Candidate point mutations were introduced into the Synechocystis LT genome employing a modified version of our established single-vector-based, marker-less gene replacement strategy62. The complete ORF of interest (5’ CDS+ 3’ CDS) and a second copy of the 3’ CDS were cloned into a non-replicative plasmid on either side of the double-selection cassette (DSC)62. SNPs were introduced by Q5 site-directed mutagenesis. The endogenous genomic ORF was replaced with the mutated ORF by homologous recombination upon positive selection on kanamycin (KanR; nptI), and the original gene structure was re-established by removal of the DSC by intra-chromosomal homologous recombination upon negative selection on sucrose (SucrS; sacB).

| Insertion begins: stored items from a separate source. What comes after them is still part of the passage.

-- ==== Sys2Proof/Safety.lean ====
section
/-! DEFINITION. What the claims are stated in: the invariant of the machine (the ranges of spec/10_state.md and the shape
of a run), the window's history during a run, and names for what an instruction stands for. -/

namespace Sys2Proof.Machine

/-- An instruction of the command port. -/
def isCommand (i : Instr) : Prop := ∃ c, encode i = .command c

/-- The commands that are refused, the complete list of spec/60_exceptions.md R244: codes 11 to 15; any command but RESET
and CSR.RD in FAILED; an operand outside its domain; HC.DEC on an EMPTY slot. -/
def refusable (i : Instr) (s : State) : Prop :=
  i = .reserved11 ∨ i = .reserved12 ∨ i = .reserved13 ∨ i = .reserved14 ∨ i = .reserved15 ∨
    (s.bdState = .failed ∧ i ≠ .reset ∧ ∀ n, i ≠ .csrRd n) ∨
    (∃ a b c, i = .hcBld a b c ∧ (a < 2 ∨ 4 < a ∨ b < 0 ∨ c < 0 ∨ 320 < b + c)) ∨
    (∃ a, i = .hcDec a ∧ (a < 0 ∨ 4 < a ∨ s.table a.toNat = none)) ∨
    (∃ a, i = .swApp a ∧ (a < 0 ∨ 255 < a)) ∨
    (∃ a b, i = .lbSet a b ∧ (a < 0 ∨ 319 < a ∨ b < 0 ∨ 15 < b)) ∨
    (∃ a, i = .csrRd a ∧ (a < 0 ∨ 5 < a))

/-- `i` is the row of literal/length symbol `sym`: in any Huffman block the LL_SYMBOL row, in a fixed block also the
FIXED_LL row of its codeword (spec/30_encoding.md R69, R74). -/
def standsForLiteralLength (i : Instr) (s : State) (sym : Nat) : Prop :=
  encode i = .element .llSymbol sym ∨
    (s.bdState = .fixedHuffmanBlock ∧ ∃ key, encode i = .element .fixedLL key ∧ fixedLLSymbolOfKey key = some sym)

/-- `i` is the row of distance symbol `sym`: the D_SYMBOL row, or in a fixed block the FIXED_D row (R70, R74). -/
def standsForDistance (i : Instr) (s : State) (sym : Nat) : Prop :=
  encode i = .element .dSymbol sym ∨
    (s.bdState = .fixedHuffmanBlock ∧ ∃ key, encode i = .element .fixedD key ∧ fixedDSymbolOfKey key = some sym)

/-- The `len` bits from `p` on as a codeword, the first bit most significant (spec/20_memory.md R44). -/
def codewordAt (inp : List Byte) (p len : Nat) : Nat :=
  match len with
  | 0 => 0
  | len + 1 => 2 * codewordAt inp p len + bitAt inp (p + len)

/-- The codeword of `sym` in `t` stands at POS and is `len` bits long: its key is in `t` and no shorter one is (R68). -/
def State.codewordHere (s : State) (t : Table) (len sym : Nat) : Prop :=
  1 ≤ len ∧ s.pos + len ≤ 8 * s.inLen ∧
    tableLookup t (codeKey len (codewordAt s.inp s.pos len)) = some sym ∧
    ∀ m, 1 ≤ m → m < len → tableLookup t (codeKey m (codewordAt s.inp s.pos m)) = none

/-- `sum over s with 1 <= lens[s] <= 15 of 2^(15 - lens[s])`, the code space used (spec/41_huffman.md R111). -/
def codeSpace (lens : List Nat) : Nat :=
  (lens.map fun l => if 1 ≤ l ∧ l ≤ 15 then 2 ^ (15 - l) else 0).sum

/-- A slot is EMPTY or holds a table that Build returned (R57, R15). -/
def slotBuilt (slot : Option Table) : Prop :=
  ∀ t, slot = some t → ∃ lens : List Nat, lens.length ≤ 320 ∧ (∀ l ∈ lens, l ≤ 15) ∧ build lens = .ok t

/-- Every byte at most CNT behind the cursor has been written since the window's initialisation (R18). -/
def State.windowBacked (s : State) : Prop :=
  ∀ d, 1 ≤ d → d ≤ s.cnt →
    (Memory.read s.win ((s.cur + Config.windowSize - d) % Config.windowSize)).isSome = true

/-- The block decoder in a Huffman block: the tables in force exist (R154, R23, R196). -/
def State.huffmanReady (s : State) : Prop :=
  (s.bdState = .fixedHuffmanBlock ∧ s.distPresent = true) ∨
    (s.bdState = .dynamicHuffmanBlock ∧ s.tblDynLL.isSome = true ∧ s.distPresent = s.tblDynD.isSome)

/-- STATE and the place of the next element fit (R20, R150). -/
def State.placeOk (s : State) : Prop :=
  match s.phase with
  | .idle => s.bdState = .readingBlockHeader ∨ s.bdState = .done ∨ s.bdState = .failed
  | .header => s.bdState = .readingBlockHeader
  | .storedPad => s.bdState = .storedBlock
  | .storedLen => s.bdState = .storedBlock
  | .storedNlen len => s.bdState = .storedBlock ∧ len < 65536
  | .storedData left => s.bdState = .storedBlock ∧ 0 < left ∧ left < 65536
  | .preHlit => s.bdState = .dynamicHuffmanBlock
  | .preHdist => s.bdState = .dynamicHuffmanBlock
  | .preHclen => s.bdState = .dynamicHuffmanBlock
  | .preCll group => s.bdState = .dynamicHuffmanBlock ∧ group < s.nclen
  | .codeLength => s.bdState = .dynamicHuffmanBlock ∧ s.tblClc.isSome = true ∧ s.lenCnt < s.lengthTotal
  | .symbol => s.huffmanReady
  | .distance run => s.huffmanReady ∧ s.distPresent = true ∧ 3 ≤ run ∧ run ≤ 258

/-- The invariant of the machine: every element within its range (spec/10_state.md R11, R14, R17, R18, R20 to R24), ERR
and STATE in agreement (R24), WIN's cells in canonical form, and the block decoder at a place its STATE allows. -/
structure State.Inv (s : State) : Prop where
  pos_le : s.pos ≤ 8 * s.inp.length
  fixedLL : s.tblFixedLL = fixedLLTable
  fixedD : s.tblFixedD = fixedDTable
  clc_built : slotBuilt s.tblClc
  dynLL_built : slotBuilt s.tblDynLL
  dynD_built : slotBuilt s.tblDynD
  win_wf : Memory.wf s.win = true
  cur_lt : s.cur < Config.windowSize
  cnt_le : s.cnt ≤ Config.windowSize
  backed : s.bdState ≠ .failed → s.windowBacked
  type_lt : s.type < 4
  nlit_range : 257 ≤ s.nlit ∧ s.nlit ≤ 288
  ndist_range : 1 ≤ s.ndist ∧ s.ndist ≤ 32
  nclen_range : 4 ≤ s.nclen ∧ s.nclen ≤ 19
  cll_ok : s.cll.length = 19 ∧ ∀ v ∈ s.cll, v ≤ 7
  lenBuf_ok : s.lenBuf.length = 320 ∧ ∀ v ∈ s.lenBuf, v ≤ 15
  lenCnt_le : s.lenCnt ≤ 320
  err_failed : s.err.isSome = true ↔ s.bdState = .failed
  place : s.placeOk
  ready_done : s.outReady = true → s.phase = .idle ∧ s.bdState = .done

/-- OUT and the window have received the same bytes since they were both empty (R156, R18): CNT and CUR follow from the
length of OUT, and the byte d behind the cursor is the d-th last byte of OUT. -/
structure State.HistoryIsOut (s : State) : Prop where
  cnt_eq : s.cnt = min s.out.length Config.windowSize
  cur_eq : s.cur = s.out.length % Config.windowSize
  byte_eq : ∀ d, 1 ≤ d → d ≤ s.cnt →
    s.out[s.out.length - d]? = Memory.read s.win ((s.cur + Config.windowSize - d) % Config.windowSize)

/-- The block decoder's next element is a codeword of the table `t` (R154, R193, R196). -/
def State.decodesWith (s : State) (t : Table) : Prop :=
  (s.phase = .codeLength ∧ s.tblClc = some t) ∨
    (s.phase = .symbol ∧ s.bdState = .dynamicHuffmanBlock ∧ s.tblDynLL = some t) ∨
    (∃ run, s.phase = .distance run ∧ s.bdState = .dynamicHuffmanBlock ∧ s.tblDynD = some t) ∨
    (s.phase = .symbol ∧ s.bdState = .fixedHuffmanBlock ∧ s.tblFixedLL = some t) ∨
    (∃ run, s.phase = .distance run ∧ s.bdState = .fixedHuffmanBlock ∧ s.tblFixedD = some t)

/-- The field a place reads with ReadUint: its format and width (R64, R66, R71). -/
def fieldOfPhase (p : Phase) : Option (Format × Nat) :=
  match p with
  | .header => some (.hdr, 3)
  | .storedLen => some (.storedLen, 16)
  | .storedNlen _ => some (.storedNlen, 16)
  | .storedData _ => some (.storedData, 8)
  | .preHlit => some (.preHlit, 5)
  | .preHdist => some (.preHdist, 5)
  | .preHclen => some (.preHclen, 4)
  | .preCll group => some (.preCll group, 3)
  | _ => none

end Sys2Proof.Machine
end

Extended Data Fig. 2 Growth curves for mutant and control strains at 50, 700 and 1200 μmol photons m-2 s-1 and HL tolerance at 2000 μmol photons m-2 s-1.
a, Growth of Synechocystis strains over the course of 7 days post inoculation was measured as apparent optical density at λ=720 nm (OD720nm). LT, our laboratory-adapted Synechocystis PCC6803 strain; WT, the original motile Synechocystis PCC6803 strain obtained from the Pasteur Collection; #1, NdhF1F124L; #2, EF-G2R461C; #12, NdhF1F124L EF-G2R461C. Note that cultures were inoculated to reach an OD730nm = 0.05, and that cultivation of strains in Multi-Cultivator OD-1000 devices and direct measurement with the in-built system leads to underestimation of the actual OD720nm if actual values exceed ~0.5. b, Duplication times during the exponential phase of growth curves shown in (a). Duplication time data was inferred from growth curve slopes over eight hours starting at OD = 0.1 (that is after the first full duplication of culture OD). c, HL tolerance at 2000 μmol photons m-2 s-1 of NdhF1F124L, EF-G2R461C, NdhF1F124L EF-G2R461C cells, LT and WT strains, analysed as in Fig. 5. Data are derived from six replicates (two biological replicates of three independent clones per genotype). Error bars indicated SDs from respective average values. Crosses in boxplots indicate average values, letters signify statistically significant differences with p ≤ 0.05 according to post-hoc Bonferroni-Holm simultaneous comparison of all measurements after significant among-group differences were detected by one-factorial ANOVA (two-sided).
Extended Data Fig. 3 Cell culture absorbance spectra.
Absorbance spectra shown are averages of six biological replicates of Synechocystis cultures 7 days post inoculation. Data have been baseline-corrected, such that absorbance at 750 nm equals 0, and were used to estimate phycocyanin-to-chlorophyll a (PC/Chl) molar ratios70.
Extended Data Fig. 4 Low temperature (77 K) fluorescence spectra.
a, 77 K fluorescence emission spectra upon excitation at 435 nm. b, 77 K fluorescence emission spectra upon excitation at 600 nm. With the exception of the data for LT at 700 μmol photons m-2 s-1 (for which n = 4), all spectra shown are averages of six biological replicates of Synechocystis cultures measured 7 days post inoculation. Data has been baseline corrected for emission at 600 nm (a) and 620 nm (b), and normalized to input culture OD730nm, respectively. Spectra were corrected for dark-signal (dark-offset ON) and the blank value (BG11 medium prior to inoculation) was subtracted.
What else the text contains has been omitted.